• _YOUR GOAL_: Exactly as they appear below, repeat the lines from the one with "def State.calFirst (s" through the one with "let s := s.setCalEntry", and no others.

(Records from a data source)
============================================================

/-- The channel that a job concerns: the one that its slice serves; for a changed TERM of a network, which lies on the
network whatever slice serves it, that network's (R472, R488; DEDUCED, log entry 103). -/
def State.jobNet (s : State) (k : Nat) (j : CalJob) : Option Nat :=
  if s.termMoves k j && decide (j.slice < 32) then some (32 * k + j.slice) else s.netOf k j.slice

/-- The way in which a job of die k would run now (R477, R486, R488); a swap always hands over (R500), and a changed
TERM is loaded in a hold. -/
def State.calWay (s : State) (k : Nat) (j : CalJob) : CalWay :=
  let sl := j.slice
  let serving := (s.dev != .boot && s.mode k != 8 || j.isSwap) && (s.jobNet k j).isSome
  let d := s.die k
  let f := s.fOct k
  if !serving then .inPlace
  else match (if s.termMoves k j then none else s.freeSlice k sl) with
    | some p => .hitless p
    | none =>
      let start := 80 * (d.count + 1)
      let stop := match j.task with
        | .run => start + 80 * ((150 * f.1 + f.2 * 80 * 10 ^ 6 - 1) / (f.2 * 80 * 10 ^ 6))
        | _ => start + (2 * f.1 + f.2 * 10 ^ 6 - 1) / (f.2 * 10 ^ 6)
      .hold start stop

/-- A job may start now: no hitless run between an accepted commit and its switch point (R480), and a confined
one only in a window, unless it is forced. -/
def State.calMayStart (s : State) (k : Nat) (j : CalJob) (forced : Bool) : Bool :=
  match s.calWay k j with
  | .inPlace => true
  | .hitless _ => !s.commitPending && (!s.flag CAL_QUIET.ALL 0 || forced || s.quietNow || j.task != .run)
  | .hold .. => !j.isSwap && (forced || s.quietNow || j.task != .run)

/-- The order of the queue: swaps first, then host requests, then the largest temperature difference (R476). -/
def State.calBefore (s : State) (k : Nat) (a b : CalJob) : Bool :=
  let rank := fun (j : CalJob) => match j.task with
    | .swap _ => 2
    | _ => b2n j.host
  if rank a != rank b then decide (rank b < rank a)
  else decide (s.tempDiff k b.slice < s.tempDiff k a.slice)

/-- The first job of a list in that order. -/
def State.calFirst (s : State) (k : Nat) : List CalJob → Option CalJob
  | [] => none
  | j :: rest => match State.calFirst s k rest with
    | none => some j
    | some m => if s.calBefore k m j then some m else some j

/-! ## Starting a job (R477, R478, R483, R488) -/

/-- Load the CAL_HOST entry of a slice (R488). -/
def State.applyEntry (s : State) (k sl : Nat) : State :=
  let u := 34 * k + sl
  let s := s.setCalEntry u { Table.getD s.cal.host u {} with tcal := s.dieTemp k }
  s.setFld CNV_SL_STATE.CALGEN u ((s.fld CNV_SL_STATE.CALGEN u + 1) % 16)

/-- The APPLY of a die ends when its last slice is done. -/
def State.applyDone (s : State) : State :=
  let busy := (List.range 8).any (fun k =>
    (s.calDie k).queue.any (fun j => j.task == .apply) ||
    (match (s.calDie k).cur with | some c => c.job.task == .apply | none => false))
  if busy then s else s.calResult 1

/-- Die k is idle again. -/
def State.calIdle (s : State) (k : Nat) : State :=
  let task := (s.calDie k).cur.map (·.job.task)
  let s := s.setCalDie k { s.calDie k with cur := none }
  s.when (task == some .apply) (·.applyDone)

============================================================

• _RESULT FOR THIS TASK_:
def State.calFirst (s : State) (k : Nat) : List CalJob → Option CalJob
  | [] => none
  | j :: rest => match State.calFirst s k rest with
    | none => some j
    | some m => if s.calBefore k m j then some m else some j

/-! ## Starting a job (R477, R478, R483, R488) -/

/-- Load the CAL_HOST entry of a slice (R488). -/
def State.applyEntry (s : State) (k sl : Nat) : State :=
  let u := 34 * k + sl
  let s := s.setCalEntry u { Table.getD s.cal.host u {} with tcal := s.dieTemp k }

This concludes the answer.